### TASK STATEMENT:
Keeping every word in place, write out the entries that come next.

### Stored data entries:
/-- Sensors and power (R528 to R530, R537, R549, R550): what a sample writes and checks; the threshold, hotspot, refresh, throttle
and rail rules; an alert reads the rails' status. Nothing happens before the firmware runs or for a number that is no sensor. -/
def Obligations.SensorSamples : Prop := ∀ (s : State) (id value : Nat) (fault : Bool) (w word n : Nat),
  (∀ ok, s.fwUp = false ∨ id ∉ sensorIds → exec (.sensorSample id value ok fault w word n) s = .next s) ∧
  (∀ l, s.fwUp = false → exec (.pmbusAlert l) s = .next s) ∧
  (s.fwUp = true → id ∈ sensorIds →
    (∀ ok, Ends (.sensorSample id value ok fault w word n) s (fun t => t.mem = s.mem ∧ (s.chip.throttle ≠ 0 →
      t.rd R.CNT_TEL 0 0 = (s.rd R.CNT_TEL 0 0 + n) % 2 ^ 64) ∧ (s.chip.throttle = 0 → t.rd R.CNT_TEL 0 0 = s.rd R.CNT_TEL 0 0))) ∧
    (∀ ok, 32 ≤ id → s.railPresent (railOf id) = false → Ends (.sensorSample id value ok fault w word n) s (fun t =>
      t.rdF R.TEL_SENSOR F.TEL_SENSOR_VALID 0 id = 0 ∧ t.tel = s.tel ∧ t.chip = s.chip)) ∧
    (id < 32 ∨ s.railPresent (railOf id) = true →
      Ends (.sensorSample id value false fault w word n) s (fun t => t.rdF R.TEL_SENSOR F.TEL_SENSOR_STALE 0 id = 1 ∧
        t.rdF R.TEL_SENSOR F.TEL_SENSOR_VALUE 0 id = s.rdF R.TEL_SENSOR F.TEL_SENSOR_VALUE 0 id ∧ t.tel = s.tel ∧ t.chip = s.chip ∧
        (32 ≤ id → t.rd R.CNT_TEL 0 4 = (s.rd R.CNT_TEL 0 4 + 1) % 2 ^ 64)) ∧
      (∀ x v thr was, x = (if id = 26 then s.packagePower else if id = 27 then s.tel.energy / 1000000 else value) → v = sext 32 x →
        thr = sext 32 (s.rd R.TEL_SENSOR_THRESH 0 id) → was = bit s.tel.high id →
        Ends (.sensorSample id value true fault w word n) s (fun t =>
          t.rdF R.TEL_SENSOR F.TEL_SENSOR_VALUE 0 id = x % 2 ^ 32 ∧ t.rdF R.TEL_SENSOR F.TEL_SENSOR_VALID 0 id = 1 ∧
          t.rdF R.TEL_SENSOR F.TEL_SENSOR_STALE 0 id = 0 ∧ Sp.get 0 t.tel.at_ id = s.ftime ∧
          (∀ j, j ≠ id → bit t.tel.high j = bit s.tel.high j) ∧
          bit t.tel.high id = (decide (thr ≠ 0) && (if was = true then decide (100 * thr - (thr.natAbs : Int) < 100 * v) else
            decide (thr < v))) ∧
          (thr ≠ 0 → was = false → thr < v →
            (⟨0x1203, 7, s.leg 0, s.lap 0, id, wrapI 32 v, s.ftime % 2 ^ 64⟩ : EventRec) ∈ t.log) ∧
          (id ≤ 5 → 110 * 256 ≤ v → s.pkg.tripped = false → t.chipState = stFailed ∧ t.pkg.tripped = true ∧
            .pin "THERMTRIP_N" 0 ∈ t.out.drop s.out.length) ∧
          (5 < id ∨ v < 110 * 256 ∨ s.pkg.tripped = true → t.pkg = s.pkg) ∧
          (6 ≤ id → id ≤ 17 → ∀ x2, x2 = s.rdF R.HBM_STATUS F.HBM_STATUS_REFRESH_2X (id - 6) 0 →
            t.rdF R.HBM_STATUS F.HBM_STATUS_REFRESH_2X (id - 6) 0 = (if 85 < (v / 256).toNat then 1 else
              if (v / 256).toNat < 80 then 0 else x2)) ∧
          (id = 26 → t.tel.energy = s.tel.energy + v.toNat ∧ ∀ p, s.enabled p = true → (t.part p).lapPeak =
            max (s.part p).lapPeak (v.toNat / 1000)) ∧
          (id ≠ 26 → t.tel.energy = s.tel.energy) ∧
          (id = 26 → s.chip.throttle = 0 → ((1000 : Int) * s.rdF R.TEL_POWER_CTRL F.TEL_POWER_CTRL_POWER_LIMIT_W 0 0 < v →
            t.chip.throttle = 1 ∧ (t.part 0).lapThrottle = true)) ∧
          (32 ≤ id → s.pkg.por = false → railOf id ≠ 0 → Sp.get 0 t.tel.railWarn (railOf id) = w % 16 ∧
            (fault = true → t.chipState = stFailed) ∧ (fault = false → t.chipState = s.chipState)))))) ∧
  (∀ r, s.fwUp = true → (s.pkg.por = true ∨ s.railPresent r = false ∨ r = 0 ∨ 11 < r →
      exec (.pmbusAlert [(r, fault, w, word)]) s = .next s) ∧
    (s.pkg.por = false → s.railPresent r = true → 0 < r → r ≤ 11 → Ends (.pmbusAlert [(r, fault, w, word)]) s (fun t =>
      t.tel = { s.tel with railWarn := Sp.set 0 s.tel.railWarn r (w % 16) } ∧ t.mem = s.mem ∧
      (fault = true → t.chipState = stFailed ∧ ∀ p, s.enabled p = true → t.pState p = stFailed) ∧
      (fault = false → t.chip = s.chip ∧ ∀ p, t.pState p = s.pState p) ∧
      (∀ i, i < 4 → bit w i = true → bit (Sp.get 0 s.tel.railWarn r) i = false →
        (⟨0x1103, 7, s.leg 0, s.lap 0, r, word, s.ftime % 2 ^ 64⟩ : EventRec) ∈ t.log))))
end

### TASK RESPONSE:
/-- Sensors and power (R528 to R530, R537, R549, R550): what a sample writes and checks; the threshold, hotspot, refresh, throttle
and rail rules; an alert reads the rails' status. Nothing happens before the firmware runs or for a number that is no sensor. -/
def Obligations.SensorSamples : Prop := ∀ (s : State) (id value : Nat) (fault : Bool) (w word n : Nat),
  (∀ ok, s.fwUp = false ∨ id ∉ sensorIds → exec (.sensorSample id value ok fault w word n) s = .next s) ∧
  (∀ l, s.fwUp = false → exec (.pmbusAlert l) s = .next s) ∧
  (s.fwUp = true → id ∈ sensorIds →
    (∀ ok, Ends (.sensorSample id value ok fault w word n) s (fun t => t.mem = s.mem ∧ (s.chip.throttle ≠ 0 →
      t.rd R.CNT_TEL 0 0 = (s.rd R.CNT_TEL 0 0 + n) % 2 ^ 64) ∧ (s.chip.throttle = 0 → t.rd R.CNT_TEL 0 0 = s.rd R.CNT_TEL 0 0))) ∧
    (∀ ok, 32 ≤ id → s.railPresent (railOf id) = false → Ends (.sensorSample id value ok fault w word n) s (fun t =>
      t.rdF R.TEL_SENSOR F.TEL_SENSOR_VALID 0 id = 0 ∧ t.tel = s.tel ∧ t.chip = s.chip)) ∧
    (id < 32 ∨ s.railPresent (railOf id) = true →
      Ends (.sensorSample id value false fault w word n) s (fun t => t.rdF R.TEL_SENSOR F.TEL_SENSOR_STALE 0 id = 1 ∧
        t.rdF R.TEL_SENSOR F.TEL_SENSOR_VALUE 0 id = s.rdF R.TEL_SENSOR F.TEL_SENSOR_VALUE 0 id ∧ t.tel = s.tel ∧ t.chip = s.chip ∧
        (32 ≤ id → t.rd R.CNT_TEL 0 4 = (s.rd R.CNT_TEL 0 4 + 1) % 2 ^ 64)) ∧
      (∀ x v thr was, x = (if id = 26 then s.packagePower else if id = 27 then s.tel.energy / 1000000 else value) → v = sext 32 x →
        thr = sext 32 (s.rd R.TEL_SENSOR_THRESH 0 id) → was = bit s.tel.high id →
        Ends (.sensorSample id value true fault w word n) s (fun t =>
          t.rdF R.TEL_SENSOR F.TEL_SENSOR_VALUE 0 id = x % 2 ^ 32 ∧ t.rdF R.TEL_SENSOR F.TEL_SENSOR_VALID 0 id = 1 ∧
          t.rdF R.TEL_SENSOR F.TEL_SENSOR_STALE 0 id = 0 ∧ Sp.get 0 t.tel.at_ id = s.ftime ∧
          (∀ j, j ≠ id → bit t.tel.high j = bit s.tel.high j) ∧
          bit t.tel.high id = (decide (thr ≠ 0) && (if was = true then decide (100 * thr - (thr.natAbs : Int) < 100 * v) else
            decide (thr < v))) ∧
          (thr ≠ 0 → was = false → thr < v →
            (⟨0x1203, 7, s.leg 0, s.lap 0, id, wrapI 32 v, s.ftime % 2 ^ 64⟩ : EventRec) ∈ t.log) ∧
          (id ≤ 5 → 110 * 256 ≤ v → s.pkg.tripped = false → t.chipState = stFailed ∧ t.pkg.tripped = true ∧
            .pin "THERMTRIP_N" 0 ∈ t.out.drop s.out.length) ∧
          (5 < id ∨ v < 110 * 256 ∨ s.pkg.tripped = true → t.pkg = s.pkg) ∧
          (6 ≤ id → id ≤ 17 → ∀ x2, x2 = s.rdF R.HBM_STATUS F.HBM_STATUS_REFRESH_2X (id - 6) 0 →
            t.rdF R.HBM_STATUS F.HBM_STATUS_REFRESH_2X (id - 6) 0 = (if 85 < (v / 256).toNat then 1 else
              if (v / 256).toNat < 80 then 0 else x2)) ∧
          (id = 26 → t.tel.energy = s.tel.energy + v.toNat ∧ ∀ p, s.enabled p = true → (t.part p).lapPeak =
            max (s.part p).lapPeak (v.toNat / 1000)) ∧
          (id ≠ 26 → t.tel.energy = s.tel.energy) ∧
          (id = 26 → s.chip.throttle = 0 → ((1000 : Int) * s.rdF R.TEL_POWER_CTRL F.TEL_POWER_CTRL_POWER_LIMIT_W 0 0 < v →
            t.chip.throttle = 1 ∧ (t.part 0).lapThrottle = true)) ∧
          (32 ≤ id → s.pkg.por = false → railOf id ≠ 0 → Sp.get 0 t.tel.railWarn (railOf id) = w % 16 ∧
            (fault = true → t.chipState = stFailed) ∧ (fault = false → t.chipState = s.chipState)))))) ∧
  (∀ r, s.fwUp = true → (s.pkg.por = true ∨ s.railPresent r = false ∨ r = 0 ∨ 11 < r →
      exec (.pmbusAlert [(r, fault, w, word)]) s = .next s) ∧
    (s.pkg.por = false → s.railPresent r = true → 0 < r → r ≤ 11 → Ends (.pmbusAlert [(r, fault, w, word)]) s (fun t =>
      t.tel = { s.tel with railWarn := Sp.set 0 s.tel.railWarn r (w % 16) } ∧ t.mem = s.mem ∧
      (fault = true → t.chipState = stFailed ∧ ∀ p, s.enabled p = true → t.pState p = stFailed) ∧
      (fault = false → t.chip = s.chip ∧ ∀ p, t.pState p = s.pState p) ∧
      (∀ i, i < 4 → bit w i = true → bit (Sp.get 0 s.tel.railWarn r) i = false →
        (⟨0x1103, 7, s.leg 0, s.lap 0, r, word, s.ftime % 2 ^ 64⟩ : EventRec) ∈ t.log))))
end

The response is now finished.